• EXERCISE OBJECTIVE
Which lines in the records below mention the word "decide"? Copy each one out.

──────── DATASET CONTENT ────────

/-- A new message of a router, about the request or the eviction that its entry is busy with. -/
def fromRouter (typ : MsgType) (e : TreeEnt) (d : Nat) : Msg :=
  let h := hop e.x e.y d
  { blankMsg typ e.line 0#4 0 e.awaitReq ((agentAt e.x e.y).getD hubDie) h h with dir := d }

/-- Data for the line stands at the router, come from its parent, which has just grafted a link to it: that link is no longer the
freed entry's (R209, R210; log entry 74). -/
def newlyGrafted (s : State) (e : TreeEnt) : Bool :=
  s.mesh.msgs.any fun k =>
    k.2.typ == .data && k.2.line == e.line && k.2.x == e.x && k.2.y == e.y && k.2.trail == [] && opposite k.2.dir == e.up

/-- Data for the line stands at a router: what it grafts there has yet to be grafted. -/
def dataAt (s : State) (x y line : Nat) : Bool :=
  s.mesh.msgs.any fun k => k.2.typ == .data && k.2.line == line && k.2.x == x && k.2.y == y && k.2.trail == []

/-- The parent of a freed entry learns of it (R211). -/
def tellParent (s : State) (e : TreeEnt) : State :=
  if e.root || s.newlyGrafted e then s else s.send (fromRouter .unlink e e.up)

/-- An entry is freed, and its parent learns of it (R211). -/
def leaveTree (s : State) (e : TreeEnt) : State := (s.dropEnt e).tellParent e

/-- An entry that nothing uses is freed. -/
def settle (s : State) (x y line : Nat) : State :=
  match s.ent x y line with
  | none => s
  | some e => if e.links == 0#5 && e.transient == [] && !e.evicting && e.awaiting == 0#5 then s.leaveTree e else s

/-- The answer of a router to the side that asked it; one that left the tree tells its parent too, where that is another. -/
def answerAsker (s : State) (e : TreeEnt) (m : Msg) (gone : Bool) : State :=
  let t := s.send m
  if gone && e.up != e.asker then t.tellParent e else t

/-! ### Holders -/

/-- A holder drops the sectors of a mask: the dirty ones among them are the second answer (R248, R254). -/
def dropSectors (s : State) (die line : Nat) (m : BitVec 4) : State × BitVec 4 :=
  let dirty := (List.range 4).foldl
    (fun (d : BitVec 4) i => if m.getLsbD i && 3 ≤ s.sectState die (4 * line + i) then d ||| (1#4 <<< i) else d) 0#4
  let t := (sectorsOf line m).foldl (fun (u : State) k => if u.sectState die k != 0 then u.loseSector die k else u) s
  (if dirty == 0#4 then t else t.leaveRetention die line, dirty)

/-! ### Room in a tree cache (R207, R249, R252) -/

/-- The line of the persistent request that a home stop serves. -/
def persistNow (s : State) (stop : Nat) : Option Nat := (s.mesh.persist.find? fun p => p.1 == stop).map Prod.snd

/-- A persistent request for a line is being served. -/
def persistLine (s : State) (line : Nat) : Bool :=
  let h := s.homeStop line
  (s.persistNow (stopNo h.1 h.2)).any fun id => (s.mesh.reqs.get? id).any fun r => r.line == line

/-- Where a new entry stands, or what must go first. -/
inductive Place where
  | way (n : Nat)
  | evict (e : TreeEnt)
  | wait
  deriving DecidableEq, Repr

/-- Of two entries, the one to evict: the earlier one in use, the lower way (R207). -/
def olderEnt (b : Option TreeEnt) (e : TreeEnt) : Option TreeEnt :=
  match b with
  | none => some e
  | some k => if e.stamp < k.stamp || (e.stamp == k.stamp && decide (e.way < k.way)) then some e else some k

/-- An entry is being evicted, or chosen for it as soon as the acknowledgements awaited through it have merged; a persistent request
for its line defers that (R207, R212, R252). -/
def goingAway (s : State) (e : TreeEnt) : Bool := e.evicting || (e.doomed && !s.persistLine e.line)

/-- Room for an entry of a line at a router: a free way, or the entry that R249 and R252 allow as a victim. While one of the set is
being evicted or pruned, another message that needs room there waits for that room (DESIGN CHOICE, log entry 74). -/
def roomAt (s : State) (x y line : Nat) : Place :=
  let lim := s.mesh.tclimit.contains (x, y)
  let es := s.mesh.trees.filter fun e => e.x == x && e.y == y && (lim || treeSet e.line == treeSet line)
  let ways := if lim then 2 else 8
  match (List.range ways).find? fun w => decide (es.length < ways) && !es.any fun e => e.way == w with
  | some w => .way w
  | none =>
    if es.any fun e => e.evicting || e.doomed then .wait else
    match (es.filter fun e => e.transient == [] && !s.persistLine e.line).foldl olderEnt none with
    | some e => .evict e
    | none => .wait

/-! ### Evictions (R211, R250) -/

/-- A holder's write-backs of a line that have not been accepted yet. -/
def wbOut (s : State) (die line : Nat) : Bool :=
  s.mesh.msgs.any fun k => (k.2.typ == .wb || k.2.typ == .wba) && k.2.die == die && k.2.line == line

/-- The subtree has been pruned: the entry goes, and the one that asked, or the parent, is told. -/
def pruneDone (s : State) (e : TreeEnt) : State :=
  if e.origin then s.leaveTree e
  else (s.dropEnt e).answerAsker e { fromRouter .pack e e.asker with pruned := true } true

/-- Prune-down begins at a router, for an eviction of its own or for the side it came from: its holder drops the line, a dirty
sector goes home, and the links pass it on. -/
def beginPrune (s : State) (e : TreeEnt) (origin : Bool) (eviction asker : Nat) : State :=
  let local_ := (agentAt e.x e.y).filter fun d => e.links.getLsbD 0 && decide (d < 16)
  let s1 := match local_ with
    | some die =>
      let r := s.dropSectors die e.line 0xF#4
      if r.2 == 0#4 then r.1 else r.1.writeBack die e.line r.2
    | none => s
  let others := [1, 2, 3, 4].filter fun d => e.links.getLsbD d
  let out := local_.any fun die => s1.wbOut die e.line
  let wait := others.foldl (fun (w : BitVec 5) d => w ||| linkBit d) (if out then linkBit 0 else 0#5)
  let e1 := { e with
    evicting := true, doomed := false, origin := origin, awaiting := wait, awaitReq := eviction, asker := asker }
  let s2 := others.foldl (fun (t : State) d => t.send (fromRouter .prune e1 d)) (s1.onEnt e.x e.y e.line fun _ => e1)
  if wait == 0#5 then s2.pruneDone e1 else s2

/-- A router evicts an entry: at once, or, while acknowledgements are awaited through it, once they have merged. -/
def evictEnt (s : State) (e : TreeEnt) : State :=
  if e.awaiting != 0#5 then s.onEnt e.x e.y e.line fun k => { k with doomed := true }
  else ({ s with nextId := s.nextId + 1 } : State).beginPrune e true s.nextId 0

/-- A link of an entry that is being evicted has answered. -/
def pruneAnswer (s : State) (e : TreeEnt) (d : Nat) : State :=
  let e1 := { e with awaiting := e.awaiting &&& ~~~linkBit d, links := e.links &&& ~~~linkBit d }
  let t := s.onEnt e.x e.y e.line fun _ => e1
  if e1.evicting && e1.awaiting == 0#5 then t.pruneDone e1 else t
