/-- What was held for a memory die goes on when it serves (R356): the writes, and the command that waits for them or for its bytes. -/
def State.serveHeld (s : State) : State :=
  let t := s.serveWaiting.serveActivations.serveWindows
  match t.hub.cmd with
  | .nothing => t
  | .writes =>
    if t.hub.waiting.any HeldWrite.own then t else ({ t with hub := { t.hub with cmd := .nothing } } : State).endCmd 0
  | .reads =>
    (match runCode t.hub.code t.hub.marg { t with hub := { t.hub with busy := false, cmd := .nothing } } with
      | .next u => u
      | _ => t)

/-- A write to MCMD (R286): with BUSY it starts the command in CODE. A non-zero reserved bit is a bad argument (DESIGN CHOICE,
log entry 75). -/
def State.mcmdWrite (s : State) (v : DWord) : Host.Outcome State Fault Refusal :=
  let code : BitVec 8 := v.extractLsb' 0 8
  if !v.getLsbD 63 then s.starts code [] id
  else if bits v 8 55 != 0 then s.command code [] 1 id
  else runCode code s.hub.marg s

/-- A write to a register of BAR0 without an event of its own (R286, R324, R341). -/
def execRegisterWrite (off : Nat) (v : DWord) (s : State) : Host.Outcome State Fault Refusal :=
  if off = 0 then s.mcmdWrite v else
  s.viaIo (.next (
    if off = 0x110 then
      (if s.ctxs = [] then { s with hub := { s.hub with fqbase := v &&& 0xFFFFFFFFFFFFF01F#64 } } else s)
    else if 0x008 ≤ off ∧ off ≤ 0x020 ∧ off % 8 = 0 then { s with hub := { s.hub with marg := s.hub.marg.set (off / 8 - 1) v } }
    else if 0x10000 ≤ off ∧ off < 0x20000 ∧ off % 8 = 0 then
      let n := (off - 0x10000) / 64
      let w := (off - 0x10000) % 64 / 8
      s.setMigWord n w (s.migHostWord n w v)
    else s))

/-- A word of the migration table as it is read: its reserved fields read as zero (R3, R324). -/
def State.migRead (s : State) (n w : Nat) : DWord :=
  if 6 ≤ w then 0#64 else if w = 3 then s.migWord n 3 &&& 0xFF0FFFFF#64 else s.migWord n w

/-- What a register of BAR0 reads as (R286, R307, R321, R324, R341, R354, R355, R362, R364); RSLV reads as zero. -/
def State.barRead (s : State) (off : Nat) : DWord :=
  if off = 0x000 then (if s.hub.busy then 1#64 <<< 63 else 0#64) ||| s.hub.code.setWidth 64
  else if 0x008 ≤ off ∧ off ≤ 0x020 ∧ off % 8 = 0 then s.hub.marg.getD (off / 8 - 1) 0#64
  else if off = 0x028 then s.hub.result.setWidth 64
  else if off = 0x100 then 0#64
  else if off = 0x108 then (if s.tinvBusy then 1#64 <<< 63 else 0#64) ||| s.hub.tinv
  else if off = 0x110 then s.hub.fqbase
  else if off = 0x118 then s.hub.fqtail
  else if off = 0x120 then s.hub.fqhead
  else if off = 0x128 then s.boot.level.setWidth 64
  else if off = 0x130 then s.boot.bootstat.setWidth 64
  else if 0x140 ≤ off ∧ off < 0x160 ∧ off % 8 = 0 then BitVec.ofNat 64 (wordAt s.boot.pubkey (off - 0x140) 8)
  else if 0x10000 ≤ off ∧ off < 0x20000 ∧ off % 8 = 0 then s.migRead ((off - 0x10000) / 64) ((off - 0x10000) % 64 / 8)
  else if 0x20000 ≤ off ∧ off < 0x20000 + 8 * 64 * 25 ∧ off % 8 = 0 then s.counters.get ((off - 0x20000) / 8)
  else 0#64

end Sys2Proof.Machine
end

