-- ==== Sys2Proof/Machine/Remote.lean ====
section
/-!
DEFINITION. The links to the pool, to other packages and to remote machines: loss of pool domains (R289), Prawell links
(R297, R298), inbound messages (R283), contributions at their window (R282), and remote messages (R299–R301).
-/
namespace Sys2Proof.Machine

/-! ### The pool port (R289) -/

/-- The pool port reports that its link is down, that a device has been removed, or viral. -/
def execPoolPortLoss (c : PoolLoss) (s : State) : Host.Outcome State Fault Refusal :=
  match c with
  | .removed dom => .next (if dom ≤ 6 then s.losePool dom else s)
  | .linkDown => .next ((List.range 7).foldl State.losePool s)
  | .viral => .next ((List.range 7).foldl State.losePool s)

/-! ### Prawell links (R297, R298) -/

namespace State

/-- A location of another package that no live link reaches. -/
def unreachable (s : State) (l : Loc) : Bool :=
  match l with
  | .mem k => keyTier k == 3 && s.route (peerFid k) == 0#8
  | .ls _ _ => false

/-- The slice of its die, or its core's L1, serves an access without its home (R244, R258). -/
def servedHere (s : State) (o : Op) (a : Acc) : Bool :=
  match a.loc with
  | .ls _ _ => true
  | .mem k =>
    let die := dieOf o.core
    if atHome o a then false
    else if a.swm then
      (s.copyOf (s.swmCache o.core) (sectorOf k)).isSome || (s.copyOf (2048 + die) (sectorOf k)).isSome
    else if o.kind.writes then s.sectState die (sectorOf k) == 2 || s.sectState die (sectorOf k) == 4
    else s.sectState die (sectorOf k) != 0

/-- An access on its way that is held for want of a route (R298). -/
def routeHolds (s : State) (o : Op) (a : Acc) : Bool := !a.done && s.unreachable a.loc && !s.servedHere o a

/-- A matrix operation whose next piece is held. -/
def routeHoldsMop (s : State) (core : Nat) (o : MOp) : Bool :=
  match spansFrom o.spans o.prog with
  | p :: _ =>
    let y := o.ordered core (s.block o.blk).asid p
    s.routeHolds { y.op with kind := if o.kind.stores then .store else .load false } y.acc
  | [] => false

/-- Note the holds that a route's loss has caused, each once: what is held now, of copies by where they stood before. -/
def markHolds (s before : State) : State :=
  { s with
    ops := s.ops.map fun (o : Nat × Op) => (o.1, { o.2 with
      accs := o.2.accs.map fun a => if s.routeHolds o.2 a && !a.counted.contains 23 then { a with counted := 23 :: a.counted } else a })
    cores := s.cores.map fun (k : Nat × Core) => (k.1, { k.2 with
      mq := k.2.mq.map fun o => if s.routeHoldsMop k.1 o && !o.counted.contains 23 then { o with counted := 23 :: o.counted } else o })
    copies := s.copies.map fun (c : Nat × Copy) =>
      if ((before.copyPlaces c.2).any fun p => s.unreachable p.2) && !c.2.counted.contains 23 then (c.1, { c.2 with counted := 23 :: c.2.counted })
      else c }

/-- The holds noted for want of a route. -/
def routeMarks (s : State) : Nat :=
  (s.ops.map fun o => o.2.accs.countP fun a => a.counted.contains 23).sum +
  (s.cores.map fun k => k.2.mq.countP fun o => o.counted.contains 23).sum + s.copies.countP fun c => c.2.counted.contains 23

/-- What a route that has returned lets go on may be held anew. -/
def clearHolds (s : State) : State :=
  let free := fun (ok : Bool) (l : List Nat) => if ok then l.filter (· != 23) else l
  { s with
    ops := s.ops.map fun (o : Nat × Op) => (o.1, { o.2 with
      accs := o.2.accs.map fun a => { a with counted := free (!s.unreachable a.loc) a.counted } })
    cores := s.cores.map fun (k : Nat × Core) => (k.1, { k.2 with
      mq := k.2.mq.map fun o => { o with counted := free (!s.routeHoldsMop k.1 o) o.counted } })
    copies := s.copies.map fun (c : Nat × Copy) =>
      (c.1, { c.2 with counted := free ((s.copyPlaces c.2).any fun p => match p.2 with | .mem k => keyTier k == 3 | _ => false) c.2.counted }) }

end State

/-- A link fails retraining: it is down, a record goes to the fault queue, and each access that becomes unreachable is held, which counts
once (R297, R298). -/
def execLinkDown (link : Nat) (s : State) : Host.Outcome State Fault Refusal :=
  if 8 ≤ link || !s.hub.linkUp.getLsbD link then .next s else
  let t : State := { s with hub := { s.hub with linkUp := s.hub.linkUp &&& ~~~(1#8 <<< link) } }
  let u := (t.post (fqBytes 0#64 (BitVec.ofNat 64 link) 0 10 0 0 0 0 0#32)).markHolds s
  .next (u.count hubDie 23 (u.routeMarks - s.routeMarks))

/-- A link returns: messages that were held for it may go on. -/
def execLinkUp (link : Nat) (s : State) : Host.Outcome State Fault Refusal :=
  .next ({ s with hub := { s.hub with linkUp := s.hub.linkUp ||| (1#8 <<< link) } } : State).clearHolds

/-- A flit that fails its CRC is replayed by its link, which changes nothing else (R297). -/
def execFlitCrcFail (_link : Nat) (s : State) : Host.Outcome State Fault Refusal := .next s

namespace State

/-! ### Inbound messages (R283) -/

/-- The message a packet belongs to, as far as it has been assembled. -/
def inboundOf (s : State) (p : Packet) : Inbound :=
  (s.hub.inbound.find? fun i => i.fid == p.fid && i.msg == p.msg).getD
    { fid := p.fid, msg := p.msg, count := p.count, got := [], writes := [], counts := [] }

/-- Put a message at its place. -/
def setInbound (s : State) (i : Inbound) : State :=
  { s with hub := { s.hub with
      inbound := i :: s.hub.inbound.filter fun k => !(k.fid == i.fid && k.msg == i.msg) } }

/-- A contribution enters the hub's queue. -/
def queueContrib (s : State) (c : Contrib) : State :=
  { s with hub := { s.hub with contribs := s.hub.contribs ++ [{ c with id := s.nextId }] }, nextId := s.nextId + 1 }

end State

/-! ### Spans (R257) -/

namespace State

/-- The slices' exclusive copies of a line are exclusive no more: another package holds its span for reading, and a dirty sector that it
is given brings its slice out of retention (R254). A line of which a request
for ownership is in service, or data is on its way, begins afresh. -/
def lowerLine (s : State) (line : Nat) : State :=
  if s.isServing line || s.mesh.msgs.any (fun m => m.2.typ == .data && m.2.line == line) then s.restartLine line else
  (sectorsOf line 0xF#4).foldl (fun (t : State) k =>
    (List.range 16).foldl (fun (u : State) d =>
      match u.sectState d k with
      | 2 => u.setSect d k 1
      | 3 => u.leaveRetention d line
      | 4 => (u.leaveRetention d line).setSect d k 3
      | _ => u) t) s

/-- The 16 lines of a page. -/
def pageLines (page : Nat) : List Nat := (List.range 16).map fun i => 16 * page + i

────────

• WRITTEN RESPONSE
  | some k => if e.stamp < k.stamp || (e.stamp == k.stamp && decide (e.way < k.way)) then some e else some k
  match (List.range ways).find? fun w => decide (es.length < ways) && !es.any fun e => e.way == w with
  let local_ := (agentAt e.x e.y).filter fun d => e.links.getLsbD 0 && decide (d < 16)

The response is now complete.